It's been a while...I know. I have the most handsome 5 month old keeping me busy. We're now sleeping in our big boy crib, well not much sleeping is going on but that's where we're parking our self for the night, trying solids, laughing at mama and all her silly songs and faces, growing like a weed, teething, and trying to sit up on our own. My cup runneth over!
Tonight, my husband looked at me as he was drying the dishes and putting them away, and asked, "Are you happy with our life?" "Absolutely!" I am more than satisfied with the season we are in and the path God has us on. There is not one thing I would change.
However, this new mama is exhausted.
Yes, I am so in love with our little feisty man cub... Yes, I have experienced more joy than I could have ever imagined... Yes, being a mama is the greatest, most wonderful, most significant job God could ever give me... and Yes, y'all, I am so tired. Being blessed with the opportunity to stay home and raise him has been incredible and most days I wake up, throw my shoulders back, and tell myself, "Girl, you've got this!" But some days, I'll be honest, I feel like I'm just "getting by."
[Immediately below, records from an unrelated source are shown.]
-- ==== Sys2Proof/Machine/State.lean ====
section
/-! DEFINITION. The state of the block, plain data: the parameters (`regs`), the tables (`tabs`), the state that is
no parameter (`hid`, one structure per chapter), the bounded queues and logs (`que`), and the queue of waiting
commands (`pending`). `State.reset` is the device right after reset. -/

namespace Sys2Proof.Machine

/-- A packet on its way out: a reply or an event (R39, R72); `first` marks the packet that begins a reply. -/
structure OutPkt where
  version : Nat := 2
  flags : Nat
  seq : Nat
  opcode : Nat
  session : Nat := 0
  page : Nat := 0
  inst : Nat := 0
  scope : Nat := 4
  payload : List Byte
  first : Bool := false
  deriving DecidableEq, Repr

/-- A reply kept for the replay rule R42: SEQ and CRC of its request, and the reply. -/
structure Kept where
  seq : Nat
  crc : Nat
  reply : OutPkt
  deriving DecidableEq, Repr

/-- An open segmented transfer (R54, R55): what its packets must repeat, what comes next, the staged bytes. `first`
is the START of the first segment, `next` the START the next segment must carry, `last` the time of the last one. -/
structure Seg where
  opcode : Nat
  page : Nat
  inst : Nat
  scope : Nat
  nextSeq : Nat
  first : Nat
  next : Nat
  data : List Byte
  last : Nat
  deriving DecidableEq, Repr

/-- A session, pending from phase 0 or open (R59, R60); `auth` is 1 OPERATOR, 2 INTEGRATOR, 3 METROLOGY; `at_` is
the time in µs of phase 0 or of its last packet; `segLost` marks a timed-out transfer whose next segment is refused. -/
structure Session where
  id : Nat
  src : Source
  auth : Nat
  opened : Bool
  key : List Byte
  nonce : List Byte
  at_ : Nat
  kept : List Kept := []
  seg : Option Seg := none
  segLost : Option Seg := none
  deriving DecidableEq, Repr

/-- A stored password: salt and H of an authority (R60, R62). -/
structure Pwd where
  auth : Nat
  salt : List Byte
  hash : List Byte
  deriving DecidableEq, Repr

/-- An entry of table 0x70 (R63): the authority of the storing session and the packets' bytes. -/
structure StoredSeq where
  auth : Nat
  bytes : List Byte
  deriving DecidableEq, Repr

/-- A request as the executor holds it: opcode and packet. -/
structure Req where
  op : Nat
  p : Packet
  deriving DecidableEq, Repr

/-- An operation that replied ACCEPTED and whose COMPLETION is due (R40): `kind` is its opcode, `unit` the unit it
works on, `byRun` whether a stored sequence awaits it (R64). -/
structure Due where
  kind : Nat
  unit : Nat
  p : Packet
  byRun : Bool
  deriving DecidableEq, Repr

/-- A stored sequence that runs (R64): the request that started it (none for R65), the authority in force, the index
of the step awaited, and the steps after it. -/
structure SeqRun where
  by_ : Option Packet
  auth : Nat
  index : Nat
  rest : List Req
  deriving DecidableEq, Repr

/-- The command protocol (chapter 2). Event SEQ counters and drops since the last delivery are per route: 0 SPI,
1 CAN XL, 2 UDP. `legacy` is the result the next legacy frame returns; `tunnelWait` the packets for the tunnel that
wait while RX_VALID is 1 (R71), `linkWait` the replies that wait for the host link (R30); `runResult` the status, reason and detail
of the step a stored sequence awaited; `lockEnd` the end of the lockout of R61 in µs; `go` the LEN of a GO that was
accepted and whose packet is not yet received (R71); `runSeg` an open segmented transfer of a stored sequence. -/
structure CmdSt where
  sessions : List Session := []
  pwds : List Pwd := []
  lockEnd : Option Nat := none
  evtSeq : List (Nat × Nat) := []
  evtLost : List (Nat × Nat) := []
  legacy : BitVec 72 := 0
  tunnelWait : List OutPkt := []
  linkWait : List (Source × OutPkt) := []
  seqs : List (Nat × StoredSeq) := []
  waiting : List Req := []
  run : Option SeqRun := none
  runResult : Option (Nat × Nat × Nat) := none
  due : List Due := []
  attn : Bool := false
  go : Option Nat := none
  runSeg : Option Seg := none
  deriving DecidableEq, Repr

/-- The states of a group (R79), in the order in which GET_STATUS codes them. -/
inductive GState where
  | off
  | configured
  | armed
  | running
  | tripped
  | safe
  deriving DecidableEq, Repr

/-- A safe stop 1 ramp in progress (R377): its start in ms and the torque magnitude of the previous evaluation. -/
structure Ss1 where
  since : Nat
  prev : Option Nat
  deriving DecidableEq, Repr

/-- One group (R79). `asc` is the latched safe pattern (true: active short circuit, R31, R237); `force` holds the
entries of R376 that force the group (5 ASC, 1 STO, 7 SCS, 8 lasting reaction); `heldAsc` the pattern left held,
`linkHeld` that a link loss holds the safe pattern (R32), `left` that the group left ARMED and RUNNING and the pulse island
drops its posts and COMMIT tokens (R106). -/
structure Grp where
  st : GState := .off
  asc : Bool := false
  force : List Nat := []
  heldAsc : Bool := false
  linkHeld : Bool := false
  ss1 : Option Ss1 := none
  left : Bool := false
  deriving DecidableEq, Repr

/-- One channel: the state of its output cell `on` and the level the pulse island commands `gen` (they part where the
cell ends, ignores or replaces edges), the reload stage, the times of the cell's last off-edge and on-edge and of the
last commanded off-edge (fine units of its timebase), an on-edge moved by R94 or R124, bootstrap suppression (R144),
the tap codes and COARSE_ONLY in force (R96, R98), the refresh edges of the present period (R142), the time of a committed
on-edge that R124 moved forward, what the output cell does by itself at a later time (R144, R149), and whether a loss of VDRV keeps its
driver sinking (R153). A channel that a spare replaces keeps its record: `on` is then the cell that serves it. -/
structure Chan where
  on : Bool := false
  gen : Bool := false
  rel : Option (Word × Word) := none
  offAt : Option Nat := none
  onAt : Nat := 0
  genOff : Option Nat := none
  moved : Option Nat := none
  bstOff : Bool := false
  taps : List Nat := []
  coarse : Bool := false
  refresh : List (Nat × Bool) := []
  skip : Option Nat := none
  due : List (Nat × Bool) := []
  sink : Bool := false
  deriving DecidableEq, Repr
Now, I'm not writing this in hopes that you'll feel sorry for me. Not at all, no sympathy is needed here. I am writing this because I feel like one of you mamas out there probably feels the same way. You need to hear that you are so appreciated, reminded that you are doing a good work and you cannot come down (you can read more about this in Nehemiah), that some days, "just getting by" is ok, and that you are so dang gorgeous doing this mama thing. I mean look at you! You haven't showered in 3 days, you can't remember the last time you brushed your teeth, you would like to say it was yesterday but you're really not sure, makeup is a thing of the past, along with your deodorant, you have successfully gone an entire week without putting on a real bra, and you're still looking beautiful!
How can I say this, you ask? Because of the way that little bear looks at me, with his little sideways grin and eyes sparkling...that's how. I have found no greater joy under the sun than that little grin, because to me, it means, "Mama, I love you and you are beautiful!" And that's what your little one is telling you, too!
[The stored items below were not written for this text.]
-- ==== Sys2Proof/Machine/Results.lean ====
section
/-! DEFINITION. Results of conversions on their way to their slots: tags, the window compare, results held for a
provisional trigger (R110, R172 to R177). -/

namespace Sys2Proof.Machine

/-- Whether a slot is outside its window (R176). -/
def State.slotOut (s : State) (r : Nat) : Bool := bit (s.rd (MEA.WIN_OUT (r / 32))).toNat (r % 32)

/-- VALUE of the latest result of a slot. -/
def State.slotVal (s : State) (r : Nat) : Nat := (s.rd (MEA.RESULT r)).toNat % 65536

/-- Whether the latest result of a slot is tagged STALE or SUSPECT, which every consumer discards (R173). -/
def State.slotBad (s : State) (r : Nat) : Bool :=
  bit (s.rd (MEA.RESULT r)).toNat 23 || bit (s.rd (MEA.RESULT r)).toNat 22

/-- Whether the latest result of a slot carries REF_BAD. -/
def State.slotRefBad (s : State) (r : Nat) : Bool := bit (s.rd (MEA.RESULT r)).toNat 21

/-- The number of the latest result of a slot among all results; 0 for none. -/
def State.slotStamp (s : State) (r : Nat) : Nat := mget 0 s.hid.mea.stamp r

/-- The code of the latest result of a slot without STALE, SUSPECT and REF_BAD, if it came after the result numbered
`since` (R192). -/
def State.usable (s : State) (r since : Nat) : Option Nat :=
  match sget? s.hid.mea.usable r with
  | some (st, code) => if since < st then some code else none
  | none => none

/-- OUT of a slot after a code that enters the window compare (R176). -/
def outAfter (out : Bool) (code hi lo hyst : Nat) : Bool :=
  if out then !(decide (code + hyst ≤ hi) && decide (lo + hyst ≤ code)) else decide (hi < code) || decide (code < lo)

/-- The word of a result (R172). -/
def resultWord (x : Sample) (stale out : Bool) : Word :=
  BitVec.ofNat 32 (x.run % 16 * 2 ^ 28 + x.conv % 16 * 2 ^ 24 + b2n stale * 2 ^ 23 + b2n x.suspect * 2 ^ 22 +
    b2n x.refBad * 2 ^ 21 + b2n x.delayed * 2 ^ 20 + b2n out * 2 ^ 19 + b2n x.diff * 2 ^ 18 + x.code % 65536)

/-- The islands that consume the results of a slot: those of the DC-link supervision (0), the Lattice (1), the field
engines (2 to 5) and the position units (6). -/
def State.slotIslands (s : State) (r : Nat) : List Nat :=
  let cell (c : Nat) : Bool := bit (s.tb 0x20 (64 * c + 1)).toNat 7 && (s.tb 0x20 (64 * c + 2)).toNat == r
  let rg (n : Nat) : Bool := s.f (LAT.RG_CFG.EN n) == 1 && s.f (LAT.RG_CFG.START_SLOT n) == r
  let fe (m : Nat) : Bool := s.f (FLD.MCH_CFG.EN m) == 1 &&
    [s.f (FLD.IN_SLOT0.A1 m), s.f (FLD.IN_SLOT0.B1 m), s.f (FLD.IN_SLOT0.C1 m), s.f (FLD.IN_SLOT0.A2 m),
      s.f (FLD.IN_SLOT1.B2 m), s.f (FLD.IN_SLOT1.C2 m), s.f (FLD.IN_SLOT1.VUP m), s.f (FLD.IN_SLOT1.VLO m)].contains r
  let afe : Bool := s.f FLD.AFE_CFG.EN == 1 &&
    [s.f FLD.AFE_SLOT.VA, s.f FLD.AFE_SLOT.VB, s.f FLD.AFE_SLOT.VC, s.f FLD.AFE_SLOT.VFE, s.f FLD.AFE_ISLOT.IA,
      s.f FLD.AFE_ISLOT.IB, s.f FLD.AFE_ISLOT.IC, s.f FLD.AFE_ISLOT.IN].contains r
  let act (a : Nat) : Bool := s.f (ACT.CFG.EN a) == 1 &&
    [s.f (ACT.CFG.IU_SLOT a), s.f (ACT.SLOTS.IV_SLOT a), s.f (ACT.SLOTS.IW_SLOT a), s.f (ACT.CFG.VBUS_SLOT a)].contains r
  let pu (j : Nat) : Bool := s.f (POS.PU_CFG.MODE j) == 1 &&
    [s.f (POS.RES_SLOT.SIN_SLOT j), s.f (POS.RES_SLOT.COS_SLOT j)].contains r
  (if s.f DCL.CTRL.EN = 1 ∧ s.f DCL.VSRC.SLOT = r then [0] else []) ++
    (if (List.range 192).any cell || (List.range 8).any rg then [1] else []) ++
    (if fe 0 then [2] else []) ++ (if fe 1 then [3] else []) ++ (if afe then [4] else []) ++
    (if (List.range 4).any act then [5] else []) ++ (if pu 0 || pu 1 then [6] else [])

/-- Write a result to its slot and evaluate its window (R172, R173, R176); for each consumer out of service a write is
dropped and counted (R26). -/
def deliver (x : Sample) (stale : Bool) : M Unit := do
  let s ← getS
  let was := s.slotOut x.slot
  let out := if stale || x.suspect || x.refBad then was
             else outAfter was x.code (s.f (MEA.WIN.HI x.slot)) (s.f (MEA.WIN.LO x.slot)) (s.f MEA.WIN_CFG.HYST)
  let k := x.slot / 32
  let w := (s.rd (MEA.WIN_OUT k)).toNat
  wr (MEA.WIN_OUT k) (BitVec.ofNat 32 (if out then setBit w (x.slot % 32) else clrBit w (x.slot % 32)))
  wr (MEA.RESULT x.slot) (resultWord x stale out)
  ((s.slotIslands x.slot).filter fun n => s.f (SYS.ISLAND.STATE n) != 2).forM fun n => inc (SYS.XFER.DROPPED_WRITES n)
  let n := s.hid.mea.total + 1
  hid fun h => { h with mea := { h.mea with total := n, stamp := sput h.mea.stamp x.slot n } }
  if !(stale || x.suspect || x.refBad) then
    hid fun h => { h with mea := { h.mea with usable := sput h.mea.usable x.slot (n, x.code) } }
  if out && !was then
    let below := decide (x.code < s.f (MEA.WIN.LO x.slot))
    hid fun h => { h with mea := { h.mea with
      left := mupd ⟨0, false, 0⟩ h.mea.left x.slot fun l => ⟨x.code, below, l.count + 1⟩ } }

/-- The pulse island resolves a provisional trigger (R174): the results held for it are released, tagged STALE if its
duties were cancelled, and those of its runs still to come carry the same. -/
def resolveHeld (k : Nat) (stale : Bool) : M Unit := do
  let s ← getS
  let mine := s.hid.mea.held.filter fun h => h.1 == k
  let tag := if stale then TrigTag.stale else TrigTag.valid
  hid fun h => { h with mea := { h.mea with
    held := h.mea.held.filter fun x => x.1 != k
    runs := h.mea.runs.map fun x => if x.2.trig = k ∧ x.2.tag = .held then (x.1, { x.2 with tag := tag }) else x } }
  mine.forM fun h => deliver h.2 stale

end Sys2Proof.Machine
end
If you would have told me a year ago that it was possible to be weary and overflowing with joy, I don't know that I would have believed you. But as I sit here tonight, those two emotions are the strongest I feel.
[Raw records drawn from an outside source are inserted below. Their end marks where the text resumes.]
-- ==== Sys2Proof/Machine/Groups.lean ====
section
/-! DEFINITION. Groups and channels: the channel map, who uses what, the states of a group, trips, forced states and
their patterns (R27, R31, R76 to R82, R105, R106, R127 to R130, R375, R376, R382). -/

namespace Sys2Proof.Machine

/-! ## The channel map -/

/-- The group a channel is bound to; 0xFF unbound (R77). -/
def State.chGroup (s : State) (c : Nat) : Nat := (s.tb 0x30 (8 * c)).toNat

/-- The timebase a channel is bound to. -/
def State.chTb (s : State) (c : Nat) : Nat := (s.tb 0x30 (8 * c + 1)).toNat

/-- The leg of a channel. -/
def State.chLeg (s : State) (c : Nat) : Nat := (s.tb 0x30 (8 * c + 2)).toNat

/-- The place of a channel in its leg. -/
def State.chSwitch (s : State) (c : Nat) : Nat := (s.tb 0x30 (8 * c + 3)).toNat

/-- The interlock set of a channel; 0xFF none. -/
def State.chSet (s : State) (c : Nat) : Nat := (s.tb 0x30 (8 * c + 4)).toNat

/-- The slot of a channel in its set. -/
def State.chSlot (s : State) (c : Nat) : Nat := (s.tb 0x30 (8 * c + 5)).toNat

/-- The flag byte of a channel: bit 0 ACTIVE_LOW, 1 ASC_ON, 2 FLT_USE, 3 SUBSTITUTED. -/
def State.chFlags (s : State) (c : Nat) : Nat := (s.tb 0x30 (8 * c + 6)).toNat

/-- The channels, lowest first. -/
def channels : List Nat := List.range 144

/-- The channels bound to a group. -/
def State.chans (s : State) (g : Nat) : List Nat := channels.filter fun c => s.chGroup c == g

/-- The channels bound to a group on a timebase. -/
def State.tbChans (s : State) (t : Nat) : List Nat :=
  channels.filter fun c => decide (s.chGroup c < 32) && s.chTb c == t

/-- The groups with a channel on a timebase. -/
def State.tbGroups (s : State) (t : Nat) : List Nat := ((s.tbChans t).map s.chGroup).dedup

/-- The timebases of a group. -/
def State.grpTbs (s : State) (g : Nat) : List Nat := ((s.chans g).map s.chTb).dedup

/-- The channel number in slot `j` of an interlock set; 0xFFFF empty (R81). -/
def State.ilkSlot (s : State) (i j : Nat) : Nat := s.tn 0x31 (12 * i + 2 * j) 2

/-- FORBID of an interlock set. -/
def State.ilkForbid (s : State) (i : Nat) : Nat := s.tn 0x31 (12 * i + 8) 2

/-- EN of an interlock set. -/
def State.ilkEn (s : State) (i : Nat) : Bool := bit (s.tb 0x31 (12 * i + 10)).toNat 0

/-- The channels of an interlock set's slots. -/
def State.ilkChans (s : State) (i : Nat) : List Nat :=
  ((List.range 4).map (s.ilkSlot i)).filter fun c => decide (c < 144)

/-- Whether a channel is an integrated driver (R75). -/
def isDriver (c : Nat) : Bool := decide (96 ≤ c)

/-- One channel's state. -/
def State.chan (s : State) (c : Nat) : Chan := mget {} s.hid.pls.chans c

/-- One group's state. -/
def State.grp (s : State) (g : Nat) : Grp := mget {} s.hid.pls.grps g

/-- The state of a group (R79). -/
def State.gst (s : State) (g : Nat) : GState := (s.grp g).st

/-- Whether a group is ARMED or RUNNING. -/
def State.active (s : State) (g : Nat) : Bool := s.gst g == .armed || s.gst g == .running

/-- Whether a group is ARMED, RUNNING or TRIPPED (R375, R408). -/
def State.forcible (s : State) (g : Nat) : Bool := s.active g || s.gst g == .tripped

/-- All group numbers. -/
def groups : List Nat := List.range 32

/-- OWNER of a group (R101): 0 host, 1 to 4 FE0 to FE3, 8 to 15 RG0 to RG7. -/
def State.owner (s : State) (g : Nat) : Nat := s.f (PLS.GRP_CFG.OWNER g)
I feel awful typing it. It sounds like such an ugly word... especially in regards to motherhood. But there's nothing ugly about it if it ushers us to the feet of the One who beckons the weary to come to Him.
Last night, when I was awakened for the fifth time in 2 hours by our little bear, who we recently moved to his room, I fumbled my way to his crib, whispered in his ear, "It's ok baby, mamas here," nursed him and rocked him back to sleep. After laying him back down, I dropped to my knees...and y'all, I cried.
I began praying, asking God for sleep for the little bear and sleep for his crazy mama, for strength to continue this midnight routine, and for a little peace of mind...and you know what? The Lifter of My Head met me there. In the wee hours of the morning, He wrapped me in His arms and whispered in my ear, "It's ok baby, Daddy's here." In that moment, as I so desperately wanted sleep for my child so that I could experience a little rest myself, God met me on my knees. He reminded me that just as I wanted rest for little bear, He wants rest for me, and that He is a God who does not sleep (Psalm 121:3-4). And that, my sweet sister, is where I find joy in the midst of being weary. It's ok, Abba is here...and He does not slumber or sleep. "He will refresh the weary and satisfy the faint." (Jeremiah 31:25)
Mama, I hope you feel encouraged! You are so dang beautiful and you just keep getting it, girl! Today, you might have just gotten by, but tomorrow is a new day...praise God, His mercies are new each and every morning!